The Things Every Policy holder Ought to Know About Subrogation

Subrogation is a concept that's well-known among insurance and legal firms but often not by the policyholders they represent. Rather than leave it to the professionals, it is in your benefit to understand the nuances of the process. The more you know about it, the better decisions you can make about your insurance company.

An insurance policy you own is a promise that, if something bad happens to you, the company on the other end of the policy will make restitutions without unreasonable delay. If your home suffers fire damage, your property insurance steps in to repay you or pay for the repairs, subject to state property damage laws.

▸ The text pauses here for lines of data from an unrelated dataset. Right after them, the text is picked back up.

/-! ## State.setMem -/

@[simp] theorem State.setMem_tick (s : State) (p : Place) (m : Memory) : (s.setMem p m).tick = s.tick := by
  cases p <;> rfl
@[simp] theorem State.setMem_taken (s : State) (p : Place) (m : Memory) : (s.setMem p m).taken = s.taken := by
  cases p <;> rfl
@[simp] theorem State.setMem_stopped (s : State) (p : Place) (m : Memory) : (s.setMem p m).stopped = s.stopped := by
  cases p <;> rfl
@[simp] theorem State.setMem_walks (s : State) (p : Place) (m : Memory) : (s.setMem p m).walks = s.walks := by
  cases p <;> rfl
@[simp] theorem State.setMem_lines (s : State) (p : Place) (m : Memory) : (s.setMem p m).lines = s.lines := by
  cases p <;> rfl
@[simp] theorem State.setMem_coreLines (s : State) (p : Place) (m : Memory) : (s.setMem p m).coreLines = s.coreLines := by
  cases p <;> rfl
@[simp] theorem State.setMem_up (s : State) (p : Place) (m : Memory) : (s.setMem p m).up = s.up := by
  cases p <;> rfl
@[simp] theorem State.setMem_remap (s : State) (p : Place) (m : Memory) : (s.setMem p m).remap = s.remap := by
  cases p <;> rfl
@[simp] theorem State.setMem_merges (s : State) (p : Place) (m : Memory) : (s.setMem p m).merges = s.merges := by
  cases p <;> rfl
@[simp] theorem State.setMem_inval (s : State) (p : Place) (m : Memory) : (s.setMem p m).inval = s.inval := by
  cases p <;> rfl
@[simp] theorem State.setMem_ctl (s : State) (p : Place) (m : Memory) : (s.setMem p m).ctl = s.ctl := by
  cases p <;> rfl
@[simp] theorem State.setMem_layers (s : State) (p : Place) (m : Memory) : (s.setMem p m).layers = s.layers := by
  cases p <;> rfl
@[simp] theorem State.setMem_clusters (s : State) (p : Place) (m : Memory) : (s.setMem p m).clusters = s.clusters := by
  cases p <;> rfl
@[simp] theorem State.setMem_dies (s : State) (p : Place) (m : Memory) : (s.setMem p m).dies = s.dies := by
  cases p <;> rfl
@[simp] theorem State.setMem_ctxs (s : State) (p : Place) (m : Memory) : (s.setMem p m).ctxs = s.ctxs := by
  cases p <;> rfl
@[simp] theorem State.setMem_queues (s : State) (p : Place) (m : Memory) : (s.setMem p m).queues = s.queues := by
  cases p <;> rfl
@[simp] theorem State.setMem_tasks (s : State) (p : Place) (m : Memory) : (s.setMem p m).tasks = s.tasks := by
  cases p <;> rfl
@[simp] theorem State.setMem_crews (s : State) (p : Place) (m : Memory) : (s.setMem p m).crews = s.crews := by
  cases p <;> rfl
@[simp] theorem State.setMem_waves (s : State) (p : Place) (m : Memory) : (s.setMem p m).waves = s.waves := by
  cases p <;> rfl
@[simp] theorem State.setMem_arrivals (s : State) (p : Place) (m : Memory) : (s.setMem p m).arrivals = s.arrivals := by
  cases p <;> rfl
@[simp] theorem State.setMem_moment (s : State) (p : Place) (m : Memory) : (s.setMem p m).moment = s.moment := by
  cases p <;> rfl
@[simp] theorem State.setMem_hist (s : State) (p : Place) (m : Memory) : (s.setMem p m).hist = s.hist := by
  cases p <;> rfl
@[simp] theorem State.setMem_rels (s : State) (p : Place) (m : Memory) : (s.setMem p m).rels = s.rels := by
  cases p <;> rfl
@[simp] theorem State.setMem_enqueues (s : State) (p : Place) (m : Memory) : (s.setMem p m).enqueues = s.enqueues := by
  cases p <;> rfl
@[simp] theorem State.setMem_links (s : State) (p : Place) (m : Memory) : (s.setMem p m).links = s.links := by
  cases p <;> rfl
@[simp] theorem State.setMem_tpw (s : State) (p : Place) (m : Memory) : (s.setMem p m).tpw = s.tpw := by
  cases p <;> rfl
@[simp] theorem State.setMem_pcool (s : State) (p : Place) (m : Memory) : (s.setMem p m).pcool = s.pcool := by
  cases p <;> rfl
@[simp] theorem State.setMem_levelled (s : State) (p : Place) (m : Memory) : (s.setMem p m).levelled = s.levelled := by
  cases p <;> rfl
@[simp] theorem State.setMem_mgmt (s : State) (p : Place) (m : Memory) : (s.setMem p m).mgmt = s.mgmt := by
  cases p <;> rfl
@[simp] theorem State.setMem_dbg (s : State) (p : Place) (m : Memory) : (s.setMem p m).dbg = s.dbg := by
  cases p <;> rfl
@[simp] theorem State.setMem_snap (s : State) (p : Place) (m : Memory) : (s.setMem p m).snap = s.snap := by
  cases p <;> rfl
@[simp] theorem State.setMem_agenda (s : State) (p : Place) (m : Memory) : (s.setMem p m).agenda = s.agenda := by
  cases p <;> rfl
@[simp] theorem State.setMem_iss (s : State) (p : Place) (m : Memory) : (s.setMem p m).iss = s.iss := by
  cases p <;> rfl
@[simp] theorem State.setMem_freeN (s : State) (p : Place) (m : Memory) : (s.setMem p m).freeN = s.freeN := by
  cases p <;> rfl
@[simp] theorem State.setMem_epoch (s : State) (p : Place) (m : Memory) : (s.setMem p m).epoch = s.epoch := by
  cases p <;> rfl
@[simp] theorem State.setMem_nextId (s : State) (p : Place) (m : Memory) : (s.setMem p m).nextId = s.nextId := by
  cases p <;> rfl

But since determining who is financially accountable for services or repairs is sometimes a confusing affair – and delay sometimes adds to the damage to the victim – insurance firms usually decide to pay up front and assign blame afterward. They then need a method to regain the costs if, once the situation is fully assessed, they weren't in charge of the expense.

For Example

Your electric outlet catches fire and causes $10,000 in home damages. Luckily, you have property insurance and it pays for the repairs. However, in its investigation it discovers that an electrician had installed some faulty wiring, and there is a reasonable possibility that a judge would find him responsible for the loss. You already have your money, but your insurance firm is out $10,000. What does the firm do next?

How Subrogation Works

This is where subrogation comes in. It is the method that an insurance company uses to claim payment after it has paid for something that should have been paid by some other entity. Some insurance firms have in-house property damage lawyers and personal injury attorneys, or a department dedicated to subrogation; others contract with a law firm. Ordinarily, only you can sue for damages to your person or property. But under subrogation law, your insurer is extended some of your rights for making good on the damages. It can go after the money originally due to you, because it has covered the amount already.

How Does This Affect Policyholders?

For starters, if your insurance policy stipulated a deductible, your insurer wasn't the only one that had to pay. In a $10,000 accident with a $1,000 deductible, you have a stake in the outcome as well – to be precise, $1,000. If your insurer is lax about bringing subrogation cases to court, it might choose to recoup its expenses by boosting your premiums and call it a day. On the other hand, if it knows which cases it is owed and goes after those cases enthusiastically, it is doing you a favor as well as itself. If all of the money is recovered, you will get your full deductible back. If it recovers half (for instance, in a case where you are found one-half culpable), you'll typically get half your deductible back, based on the laws in most states.

Moreover, if the total cost of an accident is more than your maximum coverage amount, you could be in for a stiff bill. If your insurance company or its property damage lawyers, such as car accident attorney Duluth ga, pursue subrogation and wins, it will recover your costs as well as its own.

All insurance companies are not the same. When shopping around, it's worth researching the records of competing firms to determine if they pursue winnable subrogation claims; if they resolve those claims without delay; if they keep their customers apprised as the case goes on; and if they then process successfully won reimbursements immediately so that you can get your funding back and move on with your life. If, instead, an insurance agency has a reputation of honoring claims that aren't its responsibility and then protecting its income by raising your premiums, you should keep looking.